From: Jehan-Guillaume de Rorthais <jgdr(at)dalibo(dot)com>
To: Tom Lane <tgl(at)sss(dot)pgh(dot)pa(dot)us>
Cc: pgsql-hackers(at)lists(dot)postgresql(dot)org, <peter(dot)eisentraut(at)2ndquadrant(dot)com>
Subject: Re: segmentation fault when cassert enabled
Date: 2019-11-05 16:29:18
Message-ID: 20191105172918.3e32a446@firost
Views: Raw Message | Whole Thread | Download mbox | Resend email
Thread:
Lists: pgsql-hackers

On Fri, 25 Oct 2019 12:28:38 -0400
Tom Lane <tgl(at)sss(dot)pgh(dot)pa(dot)us> wrote:

> Jehan-Guillaume de Rorthais <jgdr(at)dalibo(dot)com> writes:
> > When investigating for the bug reported in thread "logical replication -
> > negative bitmapset member not allowed", I found a way to seg fault
> > postgresql only when cassert is enabled.
> > ...
> > I hadn't time to digg further yet. However, I don't understand why this
> > crash is triggered when cassert is enabled.
>
> Most likely, it's not so much assertions that provoke the crash as
> CLOBBER_FREED_MEMORY, ie the actual problem here is use of already-freed
> memory.

Thank you.

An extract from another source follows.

-- ==== Sys2Proof/Machine/Core.lean ====
section
/-! DEFINITION. The machine as the host runs it. -/

def Sys2Proof.core : Host.Core := { State := Sys2Proof.Machine.State, Fault := Sys2Proof.Machine.Fault, Refusal := Sys2Proof.Machine.Refusal, step := Sys2Proof.Machine.step, reset := Sys2Proof.Machine.State.reset }
end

Indeed, enabling CLOBBER_FREED_MEMORY on its own is enough to
trigger the segfault.

In fact, valgrind detect it as an uninitialised value, no matter
CLOBBER_FREED_MEMORY is defined or not:

Conditional jump or move depends on uninitialised value(s)
at 0x43F410: slot_modify_cstrings (worker.c:398)
by 0x43FBE9: apply_handle_update (worker.c:744)
by 0x440088: apply_dispatch (worker.c:968)
by 0x4405D7: LogicalRepApplyLoop (worker.c:1175)
by 0x440CD0: ApplyWorkerMain (worker.c:1733)
by 0x411C34: StartBackgroundWorker (bgworker.c:834)
by 0x41EA24: do_start_bgworker (postmaster.c:5763)
by 0x41EB6F: maybe_start_bgworkers (postmaster.c:5976)
by 0x41F562: sigusr1_handler (postmaster.c:5161)
by 0x48A072F: ??? (in /lib/x86_64-linux-gnu/libpthread-2.28.so)
by 0x4B31FF6: select (select.c:41)
by 0x41FDDE: ServerLoop (postmaster.c:1668)
Uninitialised value was created by a heap allocation
at 0x5C579B: palloc (mcxt.c:949)
by 0x437116: logicalrep_rel_open (relation.c:270)
by 0x43FA8F: apply_handle_update (worker.c:684)
by 0x440088: apply_dispatch (worker.c:968)
by 0x4405D7: LogicalRepApplyLoop (worker.c:1175)
by 0x440CD0: ApplyWorkerMain (worker.c:1733)
by 0x411C34: StartBackgroundWorker (bgworker.c:834)
by 0x41EA24: do_start_bgworker (postmaster.c:5763)
by 0x41EB6F: maybe_start_bgworkers (postmaster.c:5976)
by 0x41F562: sigusr1_handler (postmaster.c:5161)
by 0x48A072F: ??? (in /lib/x86_64-linux-gnu/libpthread-2.28.so)
by 0x4B31FF6: select (select.c:41)

My best bet so far is that logicalrep_relmap_invalidate_cb is not called after
the DDL on the subscriber so the relmap cache is not invalidated. So we end up
with slot->tts_tupleDescriptor->natts superior than rel->remoterel->natts in
slot_store_cstrings, leading to the overflow on attrmap and the sigsev.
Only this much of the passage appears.